The Blessing of a Broken Heart

The Sir Dr. Naim Dangoor Centre for Universal Monotheism

A new translation added to the Dangoor Centre Book series translated into Arabic, for reading and free download. The book The Blessing of a Broken Heart tell the story of the tragic death of Sari Mandel’s son in 2001. Kobi Mandel and his friend Yosef Ish-Ran (ages 13-14) had been brutally stoned to death by extreme act of terror, while hiking in the valley near their home, in Israel.

The Blessings of a Broken Heart is a spiritual journey of faith, hope inspiration. Kobi’s mother, Sherri has panned this absorbing, deeply painful and yet strangly beautifual account of her loss, sharing her thoughts and emotions as she moves through the first stages of mourning.

We invite you to read, here below, excerpts from a Book Review by Francisco J. Bernal
The full review is available here:
https://danielclarkeserret.substack.com/p/the-blessing-of-a-broken-heart

A Book Review by Francisco J. Bernal

I read The Blessings of a Broken Heart in the year after the October 7th massacre in Israel, when the country was grieving once again, for entire families torn apart, for children, parents, and grandparents murdered or kidnapped. In that raw and heart-wrenching time, Sherri Mandell’s words felt like they were written not just in the past, but for this very moment. Her story helped me begin to grasp the depth of pain so many were living through, and offered a glimpse of how, even in the face of unthinkable loss, one might choose to live, to love, and to build again.

I enter Sherri Mandell’s rituals, the shiva, the prayers, the seven days marked and measured, as a respectful outsider. I am aware that I do not share the faith that shapes these acts, but the grief beneath them does not feel foreign to me. Each tradition, each symbol, like the tearing of a shirt in mourning, sitting on low chairs, lower than the visitors who come to comfort, invites me to reflect on what my own ways would be to cope with loss. Perhaps I would cling to an object, a scent, or a phrase, as small anchors of remembrance. What Sherri receives from her tradition is not easy comfort, but a way to mark sacred time when everything else has fallen apart. It is like choreography for the hands when the heart no longer knows what to do.

One of Sherri Mandell’s most radical decisions is not to let hatred speak the loudest. To name the horror, but not become an instrument of rage, not to seek vengeance. I do not know if I could do the same. I know myself. If something like that were done to the person I love, my anger would be a fire uncontained. I would want to shout, to point out culprits, to destroy the very thing that destroyed mi vida.

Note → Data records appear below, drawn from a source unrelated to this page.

-- ==== Sys2Proof/Laws/State.lean ====
section
/-! SUPPORT. Laws/State.lean: one lemma for each field that an update of the state leaves alone, and the fields it sets. -/

namespace Sys2Proof.Machine

variable (s : State) {d e : Nat}

/-! ### setDrum -/
@[simp] theorem State.setDrum_pending (d : Nat) (x : Drum) : (s.setDrum d x).pending = s.pending := rfl
@[simp] theorem State.setDrum_beat (d : Nat) (x : Drum) : (s.setDrum d x).beat = s.beat := rfl
@[simp] theorem State.setDrum_free (d : Nat) (x : Drum) : (s.setDrum d x).free = s.free := rfl
@[simp] theorem State.setDrum_noc (d : Nat) (x : Drum) : (s.setDrum d x).noc = s.noc := rfl
@[simp] theorem State.setDrum_met (d : Nat) (x : Drum) : (s.setDrum d x).met = s.met := rfl
@[simp] theorem State.setDrum_rings (d : Nat) (x : Drum) : (s.setDrum d x).rings = s.rings := rfl
@[simp] theorem State.setDrum_dbmap (d : Nat) (x : Drum) : (s.setDrum d x).dbmap = s.dbmap := rfl
@[simp] theorem State.setDrum_pcie (d : Nat) (x : Drum) : (s.setDrum d x).pcie = s.pcie := rfl
@[simp] theorem State.setDrum_mem (d : Nat) (x : Drum) : (s.setDrum d x).mem = s.mem := rfl
@[simp] theorem State.setDrum_fab (d : Nat) (x : Drum) : (s.setDrum d x).fab = s.fab := rfl
@[simp] theorem State.setDrum_faults (d : Nat) (x : Drum) : (s.setDrum d x).faults = s.faults := rfl
@[simp] theorem State.setDrum_crashed (d : Nat) (x : Drum) : (s.setDrum d x).crashed = s.crashed := rfl
@[simp] theorem State.setDrum_power (d : Nat) (x : Drum) : (s.setDrum d x).power = s.power := rfl
@[simp] theorem State.setDrum_boot (d : Nat) (x : Drum) : (s.setDrum d x).boot = s.boot := rfl
@[simp] theorem State.setDrum_hostMem (d : Nat) (x : Drum) : (s.setDrum d x).hostMem = s.hostMem := rfl
@[simp] theorem State.setDrum_fates (d : Nat) (x : Drum) : (s.setDrum d x).fates = s.fates := rfl
@[simp] theorem State.setDrum_caches (d : Nat) (x : Drum) : (s.setDrum d x).caches = s.caches := rfl
@[simp] theorem State.setDrum_resp (d : Nat) (x : Drum) : (s.setDrum d x).resp = s.resp := rfl
@[simp] theorem State.setDrum_sent (d : Nat) (x : Drum) : (s.setDrum d x).sent = s.sent := rfl

/-! ### modDrum -/
@[simp] theorem State.modDrum_pending (d : Nat) (f : Drum → Drum) : (s.modDrum d f).pending = s.pending := rfl
@[simp] theorem State.modDrum_beat (d : Nat) (f : Drum → Drum) : (s.modDrum d f).beat = s.beat := rfl
@[simp] theorem State.modDrum_free (d : Nat) (f : Drum → Drum) : (s.modDrum d f).free = s.free := rfl
@[simp] theorem State.modDrum_noc (d : Nat) (f : Drum → Drum) : (s.modDrum d f).noc = s.noc := rfl
@[simp] theorem State.modDrum_met (d : Nat) (f : Drum → Drum) : (s.modDrum d f).met = s.met := rfl
@[simp] theorem State.modDrum_rings (d : Nat) (f : Drum → Drum) : (s.modDrum d f).rings = s.rings := rfl
@[simp] theorem State.modDrum_dbmap (d : Nat) (f : Drum → Drum) : (s.modDrum d f).dbmap = s.dbmap := rfl
@[simp] theorem State.modDrum_pcie (d : Nat) (f : Drum → Drum) : (s.modDrum d f).pcie = s.pcie := rfl
@[simp] theorem State.modDrum_mem (d : Nat) (f : Drum → Drum) : (s.modDrum d f).mem = s.mem := rfl
@[simp] theorem State.modDrum_fab (d : Nat) (f : Drum → Drum) : (s.modDrum d f).fab = s.fab := rfl
@[simp] theorem State.modDrum_faults (d : Nat) (f : Drum → Drum) : (s.modDrum d f).faults = s.faults := rfl
@[simp] theorem State.modDrum_crashed (d : Nat) (f : Drum → Drum) : (s.modDrum d f).crashed = s.crashed := rfl
@[simp] theorem State.modDrum_power (d : Nat) (f : Drum → Drum) : (s.modDrum d f).power = s.power := rfl
@[simp] theorem State.modDrum_boot (d : Nat) (f : Drum → Drum) : (s.modDrum d f).boot = s.boot := rfl
@[simp] theorem State.modDrum_hostMem (d : Nat) (f : Drum → Drum) : (s.modDrum d f).hostMem = s.hostMem := rfl
@[simp] theorem State.modDrum_fates (d : Nat) (f : Drum → Drum) : (s.modDrum d f).fates = s.fates := rfl
@[simp] theorem State.modDrum_caches (d : Nat) (f : Drum → Drum) : (s.modDrum d f).caches = s.caches := rfl
@[simp] theorem State.modDrum_resp (d : Nat) (f : Drum → Drum) : (s.modDrum d f).resp = s.resp := rfl
@[simp] theorem State.modDrum_sent (d : Nat) (f : Drum → Drum) : (s.modDrum d f).sent = s.sent := rfl
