-- ==== Sys2Proof/Tests/Slice0.lean ====
section
/-! SUPPORT. Tests/Slice0.lean: well-formed and ill-formed commands, small checks of single steps against words and values
of the spec, and, for the statements with hypotheses, states and operands that meet them together. -/

open Sys2Proof Sys2Proof.Machine

namespace Sys2Proof.Tests

set_option Elab.async false

/-! ## States -/

/-- State.Kept as a Bool. -/
def keptB (s : State) : Bool :=
  decide (s.drums.length = 136 ∧ s.mem.chans.length = 64 ∧ s.fab.ports.length = 20) && s.storesWf && s.drums.all Drum.kept

theorem kept_of {s : State} (h : keptB s = true) : s.Kept := by
  simp only [keptB, Bool.and_eq_true, decide_eq_true_eq] at h
  exact ⟨h.1.1.1, h.1.1.2.1, h.1.1.2.2, h.1.2, h.2⟩

theorem kept_reset : State.reset.Kept := kept_of (by decide +kernel)

/-- A 128-bit word from its fields: low bit and value of each. -/
def word (l : List (Nat × Nat)) : Quad := BitVec.ofNat 128 (l.foldl (fun a p => a + p.2 * 2 ^ p.1) 0)

/-- The part running: clocks locked, BAR0 open, memory up with all 64 channels. -/
def base : State :=
  { State.reset with
    beat := 1000
    power := { Power.reset with locked := true, refOk := true }
    boot := { Boot.reset with bar0 := true }
    met := { Met.reset with en := true }
    mem := { MainMem.reset with map := List.range 64, up := true } }

def drumTask (e tiles : Nat) : TaskRec :=
  { cls := 2, miss := 0, cmpl := false, stream := none, deps := 0, succs := [], work := 0, utag := 0, ledger := 0,
    body := .drum 1 0 e tiles 0 }

def stickRec : TaskRec := { drumTask 1 0 with body := .stick 1 0 0 }

/-- Job 0 of ring 0: task 0 runs on logical drum 0, task 1 on stick 0. -/
def job (t : TaskRec) : Job :=
  { num := 0, ring := 0, sqidx := 0, serial := 0, utag := 0, group := 0, order := 0
    score := { ntask := 2, seed := 0, ndrum := 1, live := false, rblk := 4, rres := 0, tcnt := 4, reskey := 0, deadline := 0,
               stream := none, mask := 1, tasks := [t, stickRec] }
    tasks := [{ Task.new t none none with state := .running, started := [0] },
              { Task.new stickRec none (some 0) with state := .running }]
    aborted := false, reserved := 0 }

def slot0 : Slot := { Slot.reset with base := 0, bound := 8, tcnt := 4, state := .bound, job := 0 }

/-- Physical drum 1 (logical 0) runs task 0 of job 0 at pattern position 256, in a region of 8 blocks. -/
def drum1 (l : List Byte) : Drum :=
  { Drum.factory 1 with
    pad := { Pad.reset with mem := putBytes [] 4096 l, slots := Pad.reset.slots.set 0 slot0 }
    seq := { Seq.reset with run := some ⟨0, 0, 0⟩, cls := 2, pc := 256, lastJob := some 0 } }

def withDrum (x : Drum) : State :=
  { base with drums := base.drums.set 1 x, met := { base.met with jobs := [job (drumTask 1 0)], sticks := [(0, some (0, 1))] } }

/-- The drum offers word w, after f has changed it. -/
def at_ (w : Quad) (f : Drum → Drum := id) : State := withDrum (f (drum1 (leBytes 16 w.toNat)))

theorem offers_of {s : State} {d : Nat} {w : Quad}
    (h : d < 136 ∧ d < s.drums.length ∧ (s.drum d).mayIssue = true ∧ (s.drum d).seq.reissue = [] ∧
      (s.drum d).fetchOk (s.drum d).seq.pc = true ∧ (s.drum d).lineFails (s.drum d).seq.pc = false ∧
      ((s.drum d).fillLine s.beat (s.drum d).seq.nextPc).cached (s.drum d).seq.pc = w) : s.offers d w := h

theorem still_of {x : Drum}
    (h : x.skin.jobs = [] ∧ x.skin.load = none ∧ x.skin.cur = none ∧ x.skin.laneQ = [] ∧ x.shell.leaves = [] ∧
      x.queues = ⟨[], [], [], []⟩ ∧ x.roll.cur = none ∧ x.tuner.cur = none ∧ x.tuner.share = none ∧ x.preempting = none ∧
      x.pad.failed = []) : x.still := h

theorem rest_of {x : Drum}
    (h : x.skin.jobs = [] ∧ x.skin.load = none ∧ x.skin.cur = none ∧ x.queues = ⟨[], [], [], []⟩ ∧ x.roll.cur = none ∧
      x.tuner.cur = none) : x.unitsRest := h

But Sherri does not do this, and her refusal, far from passive, is a form of resistance. She does not forgive, she does not forget, but neither does she give herself over to bitterness.“I will not surrender to despair or anger […] If I give in to anger and hate, then I become one of the haters, a parasite who lives on fear and hate. If I live only to seek revenge, then they have won; they have destroyed me.”

The image that runs through the book is that of a broken vessel, which though cracked, can still hold. A vessel that does hide its damage but makes it part of its shape. Sherri Mandell does not speak of healing as going back, but as rebuilding. And that, to me, says everything. The pain does not go away yet love does not either. And the soul, though shattered, still shines.

I read as an outsider, not from the world of Jewish faith or ritual. I am not religious nor do I pretend to possess a faith like hers. I wish I did. I did not grow with those symbols or inherit those prayers. But reading her, something in me understands that losing the one you love does not have to mean losing everything. That it is possible to gather the fragments, to give them names, and make space for them. And that this act, so immense and so difficult, is already a way of continuing to love.“We ourselves are vessels, filled with Godliness. And though we may chip and crack, our souls are whole even when we aren’t.”“God himself seeks out broken vessels for use (Leviticus Rabah 7:2). As it says in Psalm 147, verse 3, “God is the healer of shattered hearts”.

I finished reading the book with a heaviness in my chest, knowing I can no longer look at grief the same way. But in that shift, between what hurts and what endures, I discovered an unexpected tenderness, the sense that sometimes to resist is simply to go on loving, with a new heart, shaped by grief and loss.“Many of us live with broken hearts. But when you touch broken hearts together, a new heart emerges, one that is more open and compassionate, able to touch others, a heart that seeks God. That is the blessing of a broken heart.


The Arabic translation is part of the work of The Connecting Hamza, an NGO that brings Jewish and Israeli texts to Arabic-speaking readers.